Abstract

The impact of porous frits (2.1 mm i.d. × 1 mm thick, 0.2 μm porosity, 20% void, 0.69 μL) in short 0.5–5 cm long × 2.1 mm i.d. columns packed with sub-2 μm superficially porous particles on gradient performance was investigated using a low dispersive i-class ACQUITY UPLC system (25 cm × 75 μm outlet tube + 250 nL optical cell). In order to maximize data accuracy, the sample dispersion through a single frit was measured from four independent methods: (1) plate height subtraction, (2) peak capacity versus efficiency plot, (3) flow reversal, and (4) direct measurement. Frit dispersion increases non-linearly with increasing flow rate. The corresponding volume variances of small molecules were measured at 0.16 ± 0.04, 0.24 ± 0.05, and 0.31 ± 0.06 μL2 at flow rates of 0.1, 0.2, and 0.3 mL/min, respectively. These observed variances are lower than and consistent with the maximum volume variance of 0 . 692 ∼ 0.5 μL2 expected for a mixer-like behavior. The peak capacity of short columns were then calculated for mixtures of peptides using a general model of gradient elution by considering (or not) the actual analyte dispersion taking place in the outlet frit, in the post-column connecting tube, and in the detection cell.

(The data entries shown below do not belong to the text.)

-- ==== Sys2Proof/Machine/PlanStart.lean ====
section
/-!
DEFINITION. The checks and the scheduling of a plan start (R153, R162, R273, R305, R345, R399), and the start itself (R154).
-/
namespace Sys2Proof.Machine

/-- BEAT_CFG as it reads: the written values while they are pending, else those in force (R191). -/
def SlipUnit.cfg (x : SlipUnit) : Nat × Nat := x.pend.getD (x.k, x.slack)

/-- The state of a context as the descriptors of R272 see it: a start that has executed counts as RUNNING, and the domain's context
counts as READY, or EMPTY, while the device waits in recovery (R273). -/
def State.phaseOf (s : State) (c : Nat) : CtxPhase :=
  let x := s.ctx c
  if x.destroying.isSome then .destroying
  else if x.phase = .running ∧ s.inRecovery = true ∧ (s.dom.map (·.ctx)) = some c then
    (if x.weights.isSome && x.plan.isSome then .ready else .empty)
  else if x.phase = .ready ∧ x.step.starting.isSome = true then .running
  else x.phase

/-- Whether a context's steps run: it is RUNNING, and its device does not wait in domain recovery with it (R273). -/
def State.runsSteps (s : State) (c : Nat) : Bool :=
  (s.ctx c).phase == .running && !(s.inRecovery && (s.dom.map (·.ctx)) == some c)

/-- Whether another context's start that has executed and waits for its frame is to use one of these regions: it counts as RUNNING
(R273; log entry 57). -/
def State.startPends (s : State) (c : Nat) (used : BitVec 64) : Bool :=
  s.ctxs.any (fun q => q.1 != c && q.2.phase == .ready && q.2.step.starting.isSome &&
    (match q.2.plan with | some p => p.used &&& used != 0 | none => false))

/-- The reasons a plan start is refused for: R153 (START), R273, R305, R399 and the counter rule of R437.  The staging list is read for it
under the decoder's findings (R201; see `State.readList`). -/
def State.startFaults (s : State) (c : Nat) (domain : Bool) (faults : List SymFault) : List Nat :=
  let x := s.ctx c
  match x.plan with
  | none => [rsState]
  | some p =>
    let (k, sl) := (s.unit (c / 256)).cfg
    reasons [
      (p.beatK != k || p.slack != sl || (p.elreri && domain) || (p.det && !s.det), rsStart),
      (s.phaseOf c != .ready || x.weights.isNone, rsState),
      ((List.range 64).any (fun r => p.used.getLsbD r && (match (s.region r).bound with | some o => o != c | none => false)) ||
        s.startPends c p.used, rsBusy),
      ((s.stagingList c faults).1.any (fun e => decide (p.stepBeats ≤ e.due)), rsGeometry),
      (decide (x.params.mapEntries < x.rowEntries) || p.engines.any (fun e => e.spec && x.params.shelfPos != 1), rsGeometry),
      (decide (2 ^ 63 ≤ x.steps), rsGeometry),
      (!p.det && s.det, rsDet)]

/-- The counts of the staging list's reads for the checks of a start (R201). -/
def State.readList (s : State) (c : Nat) (faults : List SymFault) : State := (s.stagingList c faults).2

/-- The mark is not acquired: a descriptor that starts a plan completes TIMING_BREAK (R158, R186). -/
def State.markBad (s : State) : Bool := !s.clk.markAcq || s.clk.holdover

/-- DETM_STATUS.IMAGE_REFUSED where the image is not deterministic (R399). -/
def State.noteDetRefusal (s : State) (c : Nat) : State :=
  match (s.ctx c).plan with
  | some p => if !p.det && s.det then s.status (c / 256) 0xA0008 0 else s
  | none => s

/-- The frame at which a plan started now in partitioned mode begins: the first that begins at least a frame later (R162). -/
def State.startFrame (s : State) : Nat :=
  if s.clk.tick = s.clk.frameStart then s.clk.frame + 1 else s.clk.frame + 2

/-- Schedule a plan start at a frame. -/
def State.scheduleStart (s : State) (c frame : Nat) (d : Option DescRef) : State :=
  let s1 := s.modCtx c (fun x => { x with step := { x.step with base := x.steps, starting := some (some frame), desc := d } })
  s1.setUnit (c / 256) { s1.unit (c / 256) with startHeld := true }

/-- A start that has executed does not take place: its descriptor completes with a status, and a start by REQ_ADMIT or RESTORE ends the
requests that wait for it (R158, R159, R186). -/
def State.dropStart (s : State) (c st : Nat) : State :=
  let x := s.ctx c
  let s1 := s.modStep c (fun t => { t with desc := none, starting := none, repeat_ := false })
  let waits := s1.ctxs.any (fun q => q.1 / 256 == c / 256 && q.2.step.starting.isSome)
  let s2 := s1.setUnit (c / 256) { s1.unit (c / 256) with startHeld := waits }
  match x.step.desc with
  | some d =>
    if d.opcode = 0x40 then { s2 with domNext := none, link := { s2.link with nextEpoch := none } }.completeOpen d st
    else if d.opcode = 0x42 then
      ({ s2 with dom := s2.dom.map (fun (m : Domain) => { m with recovery := true }), link := { s2.link with nextEpoch := none } }.setField 0 0x60028 0 0
        1).completeOpen d st
    else
      let s3 := s2.retireAll c st x.steps
      if d.opcode = 0x51 then s3.completeOpen d st else s3
  | none => s2

/-- Whether a plan that waits for its start begins now: at its frame's first tick, or, for a replay, at a slot boundary that does
not begin a landing beat (R154, R162, R422, R432). -/
def State.startsNow (s : State) (c : Nat) : Bool :=
  let x := s.unit (c / 256)
  if s.faults.coreFault then false
  else match (s.ctx c).step.starting with
  | some (some f) => s.clk.frame == f && s.clk.tick == s.clk.frameStart && decide (x.nextSlot ≤ 1)
  | some none => decide (x.nextSlot + 1 < s.slotsPerFrame (c / 256)) && x.stopped
  | none => false

/-- Set up one plan and make it run from the unit's plan beat `beat0`.  A replay or resume keeps the request state; a repeat step
reads the tables that its first run read, while those that the step's commit left are kept, and go back where a repeat step has failed and the
next step is resumed (R433); a commit still in progress makes the first steps void (R287). -/
def State.launch (s : State) (c beat0 : Nat) (replay : Bool) (faults : List SymFault) : State :=
  let s1 := s.modCtx c (fun x => { x with
    phase := .running
    steps := x.step.base
    lastCommit := if replay then x.lastCommit else (x.step.base + 2 ^ 64 - 1) % 2 ^ 64
    logits := []
    reqs := x.reqs.map (fun p => (p.1, { p.2 with draw := {} }))
    step := { x.step with starting := none, beat0 := beat0, failed := none, endDue := none, lost := none } })
  let s1 := if replay then s1.clearPoison c else s1
  let s2 := if (s1.ctx c).step.repeat_ then (s1.putTables c (s1.ctx c).retained).modCtx c (fun x => { x with rolled := true }) else s1.unroll c
  let s3 := (s2.setupPlan c faults).resetStaging c replay faults
  if replay then (if (s3.ctx c).step.repeat_ then s3 else s3.voidAgain c)
  else
    let void := ((s3.ctx c).swap.map (·.started)).getD false
    let s4 := s3.modCtx c (fun x => { x with
      swap := if void then x.swap.map (fun w => { w with voids := some 0 }) else x.swap
      step := { x.step with void_ := void } })
    let s5 := (s4.applyDue c (s4.ctx c).steps).wakeIdle c
    let s6 := (if void then s5 else s5.admitAll c (s5.ctx c).steps).writeTables c void
    if s6.domainMode then s6.modCtx c (fun x => { x with retained := s6.stepTables c, after := s6.stepTables c }) else s6

/-- The plan's regions begin plan beat 0 within a beat that the unit has already started. -/
def State.joinBeat (s : State) (c : Nat) : State :=
  (List.range 64).foldl (fun (v : State) r =>
    if (v.region r).bound = some c then
      (tilesOfRegion r).foldl State.tileBeat ((v.setRegion r { v.region r with stretch := 0, symp := 0, done := false }).takeLandings r)
    else v) s

/-- A plan that starts in a unit whose plan beat of this slot has begun already joins it, unless an absent staging entry holds its plan
beat 0 back (R162, R225). -/
def State.joinUnit (s : State) (c : Nat) : State :=
  let u := c / 256
  let (stage, s1) := s.stagingDue u false
  if stage then s1.slip u []
  else if !(s1.unit u).breaks.isEmpty then s1.stopEffect u
  else (((s1.modStep c (fun t => { t with beat0 := (s1.unit u).started - 1 })).notePlanBeat u).joinBeat c).stagingNext u

/-- The unit comes out of rest at its next slot boundary. -/
def State.wakeUnit (s : State) (u slot : Nat) : State :=
  s.setUnit u { s.unit u with started := 0, debt := 0, stopped := false, breaks := [], stopAsked := false, nextSlot := slot }

/-- A pending operating-point change keeps its frame when its numbering changes (R182). -/
def State.convertOp (s : State) (off : Nat) : State :=
  { s with clk := { s.clk with opPend := s.clk.opPend.map (fun o => { o with frame := (o.frame + off) % 2 ^ 64 }) } }

/-- The domain starts with its plan: domain mode begins, and IDENT_DEVICE changes in one update (R21, R33, R182, R345). -/
def State.enterDomain (s : State) (n : DomainStart) : State :=
  let s1 := { s with dom := some n.dom, domNext := none, clk := { s.clk with offset := n.offset } }
  ((s1.convertOp n.offset).setField 0 0x20 39 16 n.dom.id).setField 0 0x20 40 40 1

/-- Plan beat 0 of a start, replay or resume begins (R154, R162, R249, R345, R422, R432). -/
def State.planStart (s : State) (c : Nat) (faults : List SymFault) : State :=
  let u := c / 256
  let replay := match (s.ctx c).step.starting with | some none => true | _ => false
  if replay then
    let all := (s.running u).filter (fun k => (s.ctx k).step.starting == some none)
    let now := max s.clk.tick (s.nextBoundary u)
    let s1 := s.wakeUnit u ((s.unit u).nextSlot + 1)
    (all.foldl (fun (w : State) k => w.launch k 0 true faults) { s1 with clk := { s1.clk with tick := now } }).beginBeat u false
  else
    let code := ((s.ctx c).step.desc.map (·.opcode)).getD 0
    let s0 := match s.domNext with
      | some n => if code = 0x40 then s.enterDomain n else s
      | none => s
    let s1 := match s0.link.nextEpoch with
      | some (e, _) => if code = 0x40 ∨ code = 0x42 then s0.adoptEpoch e else s0
      | none => s0
    let x := s1.unit u
    let resume := code == 0x42
    let s2 := if (s1.active u).isEmpty then
        ((s1.wakeUnit u (max 1 x.nextSlot)).launch c 0 resume faults).beginBeat u false
      else if x.inBeat && x.nextSlot = 1 then (s1.launch c x.started resume faults).joinUnit c
      else s1.launch c x.started resume faults
    let s3 := s2.setUnit u { s2.unit u with startHeld := false }
    match (s3.ctx c).step.desc with
    | some d =>
      if d.opcode = 0x20 then s3.modStep c (fun t => { t with desc := none })
      else (s3.modStep c (fun t => { t with desc := none })).complete d stOk (s3.ctx c).step.base
    | none => s3

end Sys2Proof.Machine
end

The results show that the sole presence of the outlet frit is responsible for about 50% loss in peak capacity (relative to the expected gradient performance in absence of frit and post-column tube) for a 1 cm long column operated under standard gradient steepness. The actual structure and volume of column frits needs adjustment if one wants to take full advantage of the true performance of short high-throughput columns packed with sub-2 μm particles.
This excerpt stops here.